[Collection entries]

------------------------------------------------

-- ==== Sys2Proof/Tests/Slice0.lean ====
section
/-! SUPPORT. Tests: every check of WellFormed refuses an ill-formed command; results that the spec's worked examples and
tables give; and for every statement states and operands that meet its conditions. -/

namespace Sys2Proof.Tests

open Sys2Proof.Machine

set_option Elab.async false
set_option linter.unusedVariables false

/-! ### States -/

/-- Registers set to given values over a state. -/
def st (l : List (Nat × Nat)) (s : State := State.reset) : State := l.foldl (fun s kv => s.setReg kv.1 (BitVec.ofNat 32 kv.2)) s
def withReq (r : Req) : State := { State.reset with reqs := [r] }
/-- A descriptor or macro from byte offsets and values. -/
def dsc (n : Nat) (l : List (Nat × Nat)) : BitVec n := BitVec.ofNat n (l.foldl (fun a x => a + x.2 * 2 ^ (8 * x.1)) 0)
/-- A request, and an image that it may name. -/
def rd0 : ReqDesc := { prio := 0, allowDrop := false, orderFree := false, shroud := false, model := 1, domain := 0, count := 4, maxNew := 8, outAddr := 0, outLog2 := 4, ring := 0, seed := 0, temperature := 0, topP := 0x3F800000, topK := 0, stops := [] }
def rq : Req := { part := 3, sq := 2, tag := 5, d := rd0, tokens := [1, 2, 3, 4], frameLong := false, phase := .decode, fetchNo := 0, inst := 0, lane := true }
def md : Model := { part := 3, handle := 1, st := .loaded, digest := 0, conduct := 0, vocab := 1000, shards := [], online := true, orderFree := true, samples := true, sections := [], frames := [], lanes := [], groups := [] }
/-- A queue of partition 3 with one descriptor to fetch; start-up done and the partition ACTIVE. -/
def q0 : State := st [(Key.prtSqCfg 3 2, 0x80004000), (Key.dblSq 3 2, 1)]
def q2 : State := st [(Key.prtSqCfg 3 2, 0x80004000), (Key.dblSq 3 2, 1), (Key.rstStat, 0x80000100)]
def q1 : State := { st [(Key.prtSqCfg 3 2, 0x80004000), (Key.dblSq 3 2, 1), (Key.rstStat, 0x80000100), (Key.prtState 3, 2)] with models := [md] }
/-- Memory in service. -/
def onl : State := st [(Key.nrmStat 0, 2), (Key.nrmStat 1, 2)]
def reqWord : BitVec 1024 := dsc 1024 [(0, 1), (4, 1), (8, 9), (0x18, 4), (0x1C, 8), (0x2C, 4)]
/-- Partition 3 in a state, its command register writable by the host. -/
def prt (n : Nat) : State := st [(Key.prtState 3, n), (Key.rstStat, 0x80000100), (Key.secStat, 0x80000000)]
/-- A migration descriptor over one run of 16 frames that partition 3 owns. -/
def dv : Nat := nearBase 0 + (nearBytes - nearDev)
def pdesc (op : Nat) : BitVec 512 := dsc 512 [(0, op), (1, 1), (2, 16), (3, 3), (8, 77), (0x10, dv + 256)]
def pdesc0 (op : Nat) : BitVec 512 := dsc 512 [(0, op), (1, 1), (2, 16), (3, 3), (8, 77)]
def own (f : Nat) : State := { State.reset with mem := { used := [⟨f, 16, .kv 3, 5⟩] } }
def bst : Burst := { op := 3, part := 3, key := 5, tag := 77, units := 16, moves := [⟨0, 4096, none, .copying, false⟩], dest := ⟨.unreserved, .near⟩ }
def ms (n : Nat) : MacroSt := { spar := 0, slot := 0, walk := 0, index := 0, part := 3, word := 0, num := n }
/-- The own frames beside a descriptor and its source list in the device region. -/
def ownAt (f op : Nat) : State := ((own f).wr dv (leBytes (pdesc op).toNat 64)).wr (dv + 256) (leBytes (f * 4096) 8)
def ringOn (s : State) : State := st [(Key.pmgHrCfg, 0x80004000), (Key.pmgHrTail, 1)] s
/-- A page-table entry at 0x2000 and what it says. -/
def pteAt (e : Pte) : State := State.reset.setPte 0x2000 e
def pg : Pte := { frame := 7, present := true, refcount := 1, valid := 256 }
/-- A sequence shard whose block lies in the device region, a scatter descriptor for it, and the scatter engine at work. -/
def shd : Shard := { part := 3, tag := 5, idx := 0, pt := 0x1700000000, heads := 1, dim := 0, units := 128, resEntry := 0, holding := [16] }
def sdesc (pos : Nat) : BitVec 512 := dsc 512 [(0, 1), (1, 1), (4, 1), (8, 5), (16, 0x1700000000), (40, pos)]
def scat (pos : Nat) : State := { withReq rq with paging := { shards := [shd], scatter := [⟨0, 0, 0, sdesc pos, false⟩] } }
/-- A walk of one macro at 0x4000, its plan, and the walk waiting at a Boom in service. -/
def wk : Walk := { spar := 0, id := 0, part := 3, tags := [5], handle := 1, plan := 0, layer := 0, decode := true, index := 0, step := 0, list := 0x4000, count := 1, regs := [] }
def bp : BoundPlan := { part := 3, handle := 1, plan := 0, spar := 0, yards := [0], luffs := [0], clews := [0], banks := [0] }
def wst (op kind : Nat) : State := { (st [(Key.bomStat 0, 0x80000000)]).wr 0x4000 (if op = 6 then [6, 0, 0, 0, BitVec.ofNat 8 kind] else [BitVec.ofNat 8 op, 0, 0, 0, 0, BitVec.ofNat 8 kind]) with fab := { plans := [bp], walks := [wk] } }
def chk0 : Check := ⟨0, false, 0⟩
/-- An image with one walk table entry in section 3 and one step in section 8. -/
def wmd : Model := { md with sections := [⟨3, 0, 0xC0, 0x8000⟩, ⟨8, 0, 16, 0x9000⟩, ⟨2, 0, 0x40, 0xA000⟩] }
def wimg : State := { (((st [(Key.bomStat 0, 0x80000000), (Key.yrdStat 0, 0x80000000)]).wr 0x8000 [1]).wr 0x8040 [1, 0, 0, 0, 1, 0, 0, 0, 0x80]).wr 0x9000 [1, 0, 0, 0, 0, 0, 0xFF, 0xFF, 0xFF, 0xFF, 0xFF, 0xFF, 0xFF, 0xFF] with models := [wmd], reqs := [rq] }
/-- The container of one Spar plan that asks for one Yard. -/
def pimg : State := { wimg.wr 0xA000 [0, 0, 0, 0, 0, 0, 1, 0, 0, 0, 0, 0, 0, 0, 0, 0, 1, 0, 0, 0] with models := [wmd] }
def mst : MacroSt := { spar := 0, slot := 0, walk := 0, index := 0, part := 3, word := 0 }
/-- Every slot is taken. -/
def fly1024 : List MacroSt := (List.range 1024).map fun i => { mst with slot := i, done := true }
def full1024 : State := { wst 1 0 with fab := { plans := [bp], walks := [wk], flight := fly1024 } }
theorem full1024_taken : full1024.freeSlot 0 = none := by
  have e : full1024.fab.flight = fly1024 := by simp only [full1024]
  unfold State.freeSlot
  rw [e, fly1024]
  simp only [List.find?_eq_none, List.mem_range]
  intro i hi
  have h : i ∈ (((List.range 1024).map fun i => { mst with slot := i, done := true }).filter
      fun m => decide (m.spar = 0)).map fun m => m.slot := by
    simp only [List.mem_map, List.mem_filter, List.mem_range]
    exact ⟨{ mst with slot := i, done := true }, ⟨⟨i, hi, rfl⟩, rfl⟩, rfl⟩
  simp only [h, not_true_eq_false, decide_false, Bool.false_and, Bool.false_eq_true, not_false_eq_true]
/-- A job of one tile on panel 0, and the Canvas at work on it. -/
def jobd : BitVec 512 := dsc 512 [(2, 1), (4, 1), (8, 1), (0xC, 1), (0x10, 1), (0x18, 0x5000)]
def sev : SubEval := { ti := 0, tj := 0 }
def job1 : Job := { slot := 0, die := 0, part := 3, tags := [5], handle := 1, decode := true, cls := 0, step := 0, desc := jobd, vectors := 1, todo := [sev] }
def cst (j : List Job) : State := { st [(Key.cnvStat 0, 0x80000200), (Key.cpgStat 0, 0xC0000000)] with time := { cycle := 168 }, cnv := { jobs := j, groups := [(0, { lastRef := some 0 })] } }
/-- A panel with a payload and its copy, in a group that an image holds. -/
def pan : Panel := { copy := some 0x80000, image := some 0 }
def gmd : Model := { md with groups := [{ logical := 0, phys := 0, mode := 0, retained := false }] }
def pst (x : Panel) : State := { st [(Key.cnvStat 0, 0x80000200), (Key.cpgStat 0, 0xC0000000)] with models := [gmd], cnv := { groups := [(0, { model := some (3, 1), due := true })], panels := [(0, x)] } }
/-- Ring entry 2: handle 7, four members, member `n`, in state `g`. -/
def rgs (g n : Nat) : State := st [(Key.shrRingCfg 2, 0x71000 + 32 * n), (Key.shrRingStat 2, g * 2 ^ 29), (Key.shrRingPart 2, 3), (Key.shrRingLeft 2, 0x11), (Key.shrRingRight 2, 0x22), (Key.lnkSheet, 0x22), (Key.lnkStat 2, 5 * 2 ^ 29), (Key.lnkPeerId 2, 0x220000), (Key.lnkStat 0, 5 * 2 ^ 29), (Key.lnkPeerId 0, 0x110000)]
def srq : Req := { rq with d := { rd0 with shroud := true, ring := 7 } }
def rgr (g n : Nat) : State := { rgs g n with reqs := [srq] }
def run : Ring := { running := true, t0 := 1000, d := 500, steps := 4 }
def rgrun (c : Nat) : State := { (rgs 2 1).setRing 2 run with time := { count := BitVec.ofNat 64 c } }
def ans : RingAnswer := ⟨7, 4, 0, false, 0x11⟩
/-- A bundle in a state, of the sheet with roles left, right and Stay; a sealed flit of a kind. -/
def bnd (b n : Nat) : State := st [(Key.lnkSheet, 0x22), (Key.lnkStat b, n * 2 ^ 29)]
def flt (kind seq : Nat) : BitVec 2048 := sealFlit (BitVec.ofNat 2048 (kind * 2 ^ 92 + 2 ^ 8)) seq 4095 0 16
def later (n : Nat) (s : State) : State := { s with time := { cycle := 4 * n, count := BitVec.ofNat 64 n } }
def ident : BitVec 512 := dsc 512 [(1, 1), (4, 1), (6, 0x11), (8, 77), (0x10, 16), (0x12, 256), (0x14, 256), (0x16, 256), (0x18, 256), (0x1A, 256), (0x1C, 512)]
/-- A package at coordinates, its Stay bundles UP towards leaf 1; the spare in a state; a link of the ratlines UP. -/
def top (c : Nat) : State := st [(Key.lnkSheet, 0x22), (Key.topCoord, 2 ^ 31 + c), (Key.lnkStat 3, 5 * 2 ^ 29), (Key.lnkPeerId 3, 0x10001)]
def spare (j : Nat) : State := st [(Key.jryStat, j * 2 ^ 29)] (top 0x120)
def taking (k : Machine.Takeover) : State := { spare 2 with top := { take := some k } }
def rlUpAt (l : Nat) : State := st [(Key.clkRlStat l, 2 ^ 30)]
/-- The firmware runs; start-up is done. -/
def booted (l : List (Nat × Nat)) : State := { st l with boot := { running := true } }
def readyBoot (l : List (Nat × Nat)) : State := booted ((Key.rstStat, 0x80000100) :: l)
/-- A firmware update in a phase. -/
def upd (p : Nat) : Update := { bank := 1, size := 2048, phase := p }
def updating (p : Nat) : State := { State.reset with sbd := { update := some (upd p) } }

/-! ### Every statement's conditions can be met, each of its clauses at a boundary -/

theorem witness_IdleStepCompletes :
    (∃ (s : State), s.pending = []) :=
  ⟨st [], by decide +kernel⟩

theorem witness_ResetState :
    (∃ (p : Nat), (blockOf p).isSome = true) ∧
    (∃ (p : Nat), (blockOf p).isSome = true) :=
  ⟨⟨0x00B, by decide +kernel⟩,
   ⟨0x010, by decide +kernel⟩⟩

theorem witness_StepKeepsCanonical :
    (∃ (s : State) (t : State), s.Canonical ∧ step s = .next t) :=
  ⟨st [], State.reset.idle, by decide +kernel, rfl⟩

theorem witness_StepTakesOneCommand :
    (∃ (s : State) (t : State), step s = .next t) :=
  ⟨{ State.reset with pending := [.rcRead .hostPf (.page 0x1E0 0) 0xF none] }, (match exec (.rcRead .hostPf (.page 0x1E0 0) 0xF none)
    State.reset with | .next t => t | _ => State.reset), rfl⟩

theorem witness_CommandsComplete :
    (∃ (c : Instr) (s : State), (∀ r v, c ≠ .releaseCrossing r v)) :=
  ⟨.perst, State.reset, by intro r v h; cases h⟩

theorem witness_RegisterWriteStores :
    (∃ (s : State) (m : Master) (p : BitVec 14) (off : BitVec 12) (v : Word), plainRegister p.toNat off.toNat = true ∧ s.Takes m p.toNat
      off.toNat v ∧ s.Uncontested m (regKey p.toNat off.toNat)) ∧
    (∃ (s : State) (m : Master) (v : Word), s.Takes m pgPwr 0x100 v ∧ s.Uncontested m (regKey pgPwr 0x100)) ∧
    (∃ (s : State) (m : Master) (v : Word), s.Takes m pgThm 0x100 v ∧ s.Uncontested m (regKey pgThm 0x100)) :=
  ⟨⟨st [], .masthead 0, BitVec.ofNat 14 pgPwr, 0x14, 0xFFFFFFFF, by decide +kernel⟩,
   ⟨st [], .masthead 0, 0xFFFFFFFF, by decide +kernel⟩,
   ⟨st [], .masthead 0, 0xFFFFFFFF, by decide +kernel⟩⟩

theorem witness_ForbiddenAccess :
    (∃ (s : State) (m : Master) (p : BitVec 14) (off : BitVec 12) (be : BitVec 4), s.Hears m ∧ mayRead m p.toNat = false) ∧
    (∃ (s : State) (m : Master) (p : BitVec 14) (off : BitVec 12) (be : BitVec 4) (v : Word), s.Hears m ∧ off.toNat ≠ 0x28 ∧ mayWrite m
      p.toNat off.toNat v = false) ∧
    (∃ (s : State) (m : Master) (p : BitVec 14) (be : BitVec 4) (v : Word), s.Hears m ∧ (blockOf p.toNat).isSome = true ∧ isMasthead m =
      false ∧ masterId m ≠ s.owner p.toNat) :=
  ⟨⟨st [], .vf 3, BitVec.ofNat 14 pgPwr, 0x20, 0xF, by decide +kernel⟩,
   ⟨st [], .vf 3, BitVec.ofNat 14 pgPwr, 0x10, 0xF, 5, by decide +kernel⟩,
   ⟨st [], .bmc, BitVec.ofNat 14 pgPwr, 0xF, 5, by decide +kernel⟩⟩

theorem witness_PartialWrites :
    (∃ (s : State) (m : Master) (p : BitVec 14) (off : BitVec 12) (be : BitVec 4) (v : Word), s.Hears m ∧ (be ≠ 0xF ∨ off.toNat % 4 ≠ 0 ∨
      s.pageDead p.toNat = true)) :=
  ⟨st [], .hostPf, BitVec.ofNat 14 pgPwr, 0x10, 0x7, 5, by decide +kernel⟩

theorem witness_HeaderWrites :
    (∃ (s : State) (m : Master) (p : BitVec 14) (v : Word), (blockOf p.toNat).isSome = true ∧ s.Takes m p.toNat 0x10 v ∧ s.Uncontested m
      (Key.irqStat p.toNat)) ∧
    (∃ (s : State) (m : Master) (p : BitVec 14) (v : Word), (blockOf p.toNat).isSome = true ∧ s.Takes m p.toNat 0x18 v) ∧
    (∃ (s : State) (m : Master) (p : BitVec 14) (v : Word), (blockOf p.toNat).isSome = true ∧ (isMasthead m = true ∨ masterId m = s.owner
      p.toNat) ∧ s.Readable m p.toNat ∧ s.InOrder m p.toNat ∧ idMayRead (getBits v 7 0) p.toNat = true ∧ s.Uncontested m (Key.owner
      p.toNat)) :=
  ⟨⟨st [(Key.irqStat pgPwr, 3)], .masthead 0, BitVec.ofNat 14 pgPwr, 1, by decide +kernel⟩,
   ⟨st [], .masthead 0, BitVec.ofNat 14 pgPwr, 3, by decide +kernel⟩,
   ⟨st [], .masthead 0, BitVec.ofNat 14 pgPwr, 3, by decide +kernel⟩⟩

theorem witness_LockAndSoftReset :
    (∃ (s : State) (m : Master) (p : BitVec 14) (v : Word), (blockOf p.toNat).isSome = true ∧ s.Takes m p.toNat 8 (v ||| 4) ∧ s.Uncontested
      m (Key.blkCtrl p.toNat) ∧ s.locked p.toNat = false ∧ getBits v 1 1 = 0) ∧
    (∃ (s : State) (m : Master) (p : BitVec 14) (v : Word), (blockOf p.toNat).isSome = true ∧ s.Takes m p.toNat 8 (v ||| 2) ∧ s.Uncontested
      m (Key.blkCtrl p.toNat) ∧ s.locked p.toNat = false ∧ getBits v 2 0 = 0 ∧ s.RegsCanonical ∧ p.toNat ≠ pgClk ∧ p.toNat ≠ pgKvp) :=
  ⟨⟨st [], .masthead 0, BitVec.ofNat 14 pgPwr, 5, by decide +kernel⟩,
   ⟨st [(Key.irqEn pgPwr, 3), (Key.irqStat pgPwr, 1)], .masthead 0, BitVec.ofNat 14 pgPwr, 0, by decide +kernel⟩⟩

theorem witness_FaultLatchReads :
    (∃ (s : State) (m : Master) (p : BitVec 14), (blockOf p.toNat).isSome = true ∧ s.Readable m p.toNat ∧ s.FreshCycle ∧ s.owner p.toNat =
      masterId m) ∧
    (∃ (s : State) (m : Master) (p : BitVec 14), (blockOf p.toNat).isSome = true ∧ s.Readable m p.toNat ∧ s.FreshCycle ∧ s.owner p.toNat ≠
      masterId m) ∧
    (∃ (s : State) (m : Master) (p : BitVec 14), (blockOf p.toNat).isSome = true ∧ s.Readable m p.toNat ∧ s.FreshCycle) :=
  ⟨⟨st [(Key.fltLatch 0x1D0, 3), (Key.fltInfo 0x1D0, 3)], .hostPf, 0x1D0, by decide +kernel⟩,
   ⟨st [(Key.fltLatch 0x1D0, 3)], .masthead 0, 0x1D0, by decide +kernel⟩,
   ⟨st [(Key.fltLatch 0x1D0, 3)], .masthead 0, 0x1D0, by decide +kernel⟩⟩

theorem witness_ReadsAndTheirEffects :
    (∃ (s : State) (m : Master) (p : BitVec 14) (off : BitVec 12), off.toNat % 4 = 0 ∧ s.Readable m p.toNat ∧ s.FreshCycle ∧ off.toNat ≠
      0x1C ∧ off.toNat ≠ 0x2C ∧ (¬ (p.toNat = pgTtl ∧ off.toNat = 0x100))) ∧
    (∃ (s : State) (m : Master) (p : BitVec 14), s.Readable m p.toNat ∧ s.FreshCycle) ∧
    (∃ (s : State) (m : Master), s.Readable m pgTtl ∧ s.FreshCycle) ∧
    (∃ (s : State) (m : Master) (p : BitVec 14) (off : BitVec 12) (be : BitVec 4), s.Readable m p.toNat ∧ be ≠ 0xF) :=
  ⟨⟨st [], .hostPf, 0x1D0, 0x10, by decide +kernel⟩,
   ⟨st [(Key.conflict 0x1D0, 3)], .hostPf, 0x1D0, by decide +kernel⟩,
   ⟨{ State.reset with time := { count := 0x500000007 } }, .hostPf, by decide +kernel⟩,
   ⟨st [], .hostPf, 0x1D0, 0x1C, 3, by decide +kernel⟩⟩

------------------------------------------------

> PROBLEM REQUIREMENTS
The lines from the first of the entries through the line holding "Memory in service. -/" are to be restated word for word, and no others.

> EXERCISE OUTPUT
-- ==== Sys2Proof/Tests/Slice0.lean ====
section
/-! SUPPORT. Tests: every check of WellFormed refuses an ill-formed command; results that the spec's worked examples and
tables give; and for every statement states and operands that meet its conditions. -/

namespace Sys2Proof.Tests

open Sys2Proof.Machine

set_option Elab.async false
set_option linter.unusedVariables false

/-! ### States -/

/-- Registers set to given values over a state. -/
def st (l : List (Nat × Nat)) (s : State := State.reset) : State := l.foldl (fun s kv => s.setReg kv.1 (BitVec.ofNat 32 kv.2)) s
def withReq (r : Req) : State := { State.reset with reqs := [r] }
/-- A descriptor or macro from byte offsets and values. -/
def dsc (n : Nat) (l : List (Nat × Nat)) : BitVec n := BitVec.ofNat n (l.foldl (fun a x => a + x.2 * 2 ^ (8 * x.1)) 0)
/-- A request, and an image that it may name. -/
def rd0 : ReqDesc := { prio := 0, allowDrop := false, orderFree := false, shroud := false, model := 1, domain := 0, count := 4, maxNew := 8, outAddr := 0, outLog2 := 4, ring := 0, seed := 0, temperature := 0, topP := 0x3F800000, topK := 0, stops := [] }
def rq : Req := { part := 3, sq := 2, tag := 5, d := rd0, tokens := [1, 2, 3, 4], frameLong := false, phase := .decode, fetchNo := 0, inst := 0, lane := true }
def md : Model := { part := 3, handle := 1, st := .loaded, digest := 0, conduct := 0, vocab := 1000, shards := [], online := true, orderFree := true, samples := true, sections := [], frames := [], lanes := [], groups := [] }
/-- A queue of partition 3 with one descriptor to fetch; start-up done and the partition ACTIVE. -/
def q0 : State := st [(Key.prtSqCfg 3 2, 0x80004000), (Key.dblSq 3 2, 1)]
def q2 : State := st [(Key.prtSqCfg 3 2, 0x80004000), (Key.dblSq 3 2, 1), (Key.rstStat, 0x80000100)]
def q1 : State := { st [(Key.prtSqCfg 3 2, 0x80004000), (Key.dblSq 3 2, 1), (Key.rstStat, 0x80000100), (Key.prtState 3, 2)] with models := [md] }
/-- Memory in service. -/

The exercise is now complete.